Apple is usually known for their witty and minimalist design choices. Almost every single product that Apple puts out is much revered, from the original iPod to the newest MacBook Air, including the packaging design. At least, until Big Sur, which with its inconsistent interface elements is in dire need of redesigning—again. I’m also not a big fan of the big borders and spaciness in the title bars, but I guess we’ll have to make do.
Take for example the App Store. Besides the obtrusiveness of the system (thankfully mas-cli/mas exists, but it’s obviously an unofficial project), the interface of the App Store is very much questionable. Yesterday, I tried updating my Xcode install. A minor revision upgrade—that somehow required me to download 12 GB! What??—refused to install on my system. At least, I think.
In reality, I had no idea what was going on. All I saw was this:
Gotta love those contemporary preloaders, right? Except that they do not communicate anything, besides having to exert some form of patience. The App Store’s loading icon does, in some way: a blue circle fills up as the download progresses. Or was it the install progress?
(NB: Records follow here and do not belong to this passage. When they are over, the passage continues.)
-- ==== Sys2Proof/Machine/Flags.lean ====
section
/-! DEFINITION. The sticky floating flags (07 R135) and where they gather: FSTAT of a context, or its pending flag set
while it runs a handler (18 R345). The flags of each operation are computed with its result in Num.lean and
Format.lean. -/

namespace Sys2Proof.Machine

/-- ORs flags into FSTAT, or into the pending set in handler mode (07 R135, 18 R345). -/
def Ctx.orFlags (c : Ctx) (f : Flags) : Ctx :=
  if c.level = 0 then { c with spec := { c.spec with fstat := c.spec.fstat ||| f } }
  else { c with hflags := c.hflags ||| f }

/-- Flags of engine work for a context join its FSTAT when it runs at level 0, and otherwise the set that joins it at the return or the
resumption: the FSTAT of a context that has stopped stands in its image (08 R163, 18 R345, R351). -/
def Ctx.lateFlags (c : Ctx) (f : Flags) : Ctx := if c.life = .stopped then { c with hflags := c.hflags ||| f } else c.orFlags f

/-- What an access to FSTAT reads: the pending set in handler mode (18 R345). -/
def Ctx.flags (c : Ctx) : Flags := if c.level = 0 then c.spec.fstat else c.hflags

/-- What a write of FSTAT sets. -/
def Ctx.setFlags (c : Ctx) (f : Flags) : Ctx :=
  if c.level = 0 then { c with spec := { c.spec with fstat := f } } else { c with hflags := f }

end Sys2Proof.Machine
end

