/-- The word only reads memory into registers, so that performing it again while its window is open changes nothing else. -/
def rereads : Instr → Bool
  | .ld .. | .ldn .. | .ldv .. | .ldx .. | .ldxSc .. | .gather .. | .ldo .. => true
  | _ => false

/-- The word may be parked at the home of its word of memory (05 R88). -/
def parks : Instr → Bool
  | .lds .. | .ldsE .. => true
  | _ => false

/-- The word reads a word of memory into a register and writes it in the same access. -/
def exchanges : Instr → Bool
  | .amoSwap .. | .amoAdd .. | .amoAnd .. | .amoOr .. | .amoXor .. | .amoMin .. | .amoMax .. | .amoMinu ..
  | .amoMaxu .. | .amoFadd .. | .amoFaddX .. | .amoFmin .. | .amoFmax .. | .cas .. => true
  | _ => false

/-- The word writes memory as the context's own access (10 R198 for ACCST). -/
def writes : Instr → Bool
  | .st .. | .stv .. | .stx .. | .stxSc .. | .scatter .. | .sto .. | .stf .. | .sete .. | .accst .. => true
  | i => exchanges i

/-- The word reads memory as the context's own access (10 R198 for ACCLD). -/
def loads : Instr → Bool
  | .accld .. => true
  | i => rereads i || exchanges i || parks i

/-- The word only computes on what it captured, or only reads memory into registers: performing it again while its window is open
changes nothing else. -/
def repeats : Instr → Bool
  | .div .. | .divu .. | .rem .. | .remu .. | .vdiv .. | .vsqrt .. | .vrcp .. | .vexp2 .. | .vlog2 .. => true
  | i => rereads i

/-- The entry that LOOKAHEAD leaves unfinished although its effect has taken place (07 R130; DEDUCED, log entry 6). -/
def Ctx.lookedAt (c : Ctx) (t : TrapReq) : Option Nat :=
  if t.cause = .lookahead ∧ c.flow.inflight.countP (fun e => (Tbl.find c.results e.seq).isNone) < 16 then
    (c.flow.inflight.find? (fun e => e.pc == t.aux)).map (·.seq)
  else none

/-- LOOKAHEAD leaves its long-latency instruction unfinished (07 R130): one that was complete in its open window and may be performed
again is an entry again (DEDUCED, log entry 6). -/
def Flow.reopened (f : Flow) (t : TrapReq) : Flow :=
  if t.cause = .lookahead then
    match f.gone.find? (fun e => e.pc == t.aux && repeats e.instr) with
    | none => f
    | some e => { f with inflight := f.inflight.filter (fun x => decide (x.seq < e.seq)) ++ [e]
        ++ f.inflight.filter (fun x => decide (e.seq < x.seq)) }
  else f

/-- Writes what a level leaves to its handler: at level 0 the registers and resident frames, at level 1 the handler
state; then the frame of that level (18 R338, R339). -/
def State.saveLevel (s : State) (core k : Nat) (h : FrameHdr) (es : List (Entry × Bool)) : Except (Flt × W64) State :=
  let c := s.ctx core k
  let img := s.cimg core k
  let w := s.hwWho core
  match s.vread w (img + 8) 8 with
  | .error e => .error e
  | .ok stk =>
    match (if c.level = 0 then
        match s.vwrite w (img + 0x40) 0xB440 c.imageNum with
        | .error e => .error e
        | .ok s => s.flushFrames core k c (stk / 128 * 128)
      else s.vwrite w (img + 0x13600 + 512 * (c.level - 1)) 512 c.handlerNum) with
    | .error e => .error e
    | .ok s => s.vwrite w (img + frameOff c.level) 10752 (frameNum h es)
Here’s the problem with this:
- I have no idea whether or not the App Store is crashing or my internet connection is unstable when I cannot see the circle filling up. Sudden stops simply cause anxiety.
- When your download completes, the circle is filled. And then it simply starts again, to install the downloaded files! So the circle goes round twice. Does that sound like a good design choice to you?
- For big downloads, especially the Xcode ones going into the ridiculous gigabytes, the circle does not seem to move at all. My download speed is pretty much static. As a result, smaller programs give more feedback when downloading.
Now consider the fact that when your internet connection is unstable, the circle could hang. Should I press the stop button? Should I wait? Is it still doing something? Oh no my laptop went into sleep mode, is it still doing something? Okay, let’s press stop, I’m sure it will have cached parts. Shit, it did not, now I have to download 12 GB again! Damn it Apple, is it that difficult to simply add a simple xMB/sec label next to the circle? Even Windows 95’s installer and Install Shield got this one right, and that was in the nineties! Less is distinctly NOT more here.
After three tries and one entire afternoon, the update was installed. When you boot up Xcode, you are greeted with a messagebox that states:
Install additional required components? Xcode requires additional components to support running and debugging. Choose install to add required components. Quit? Install?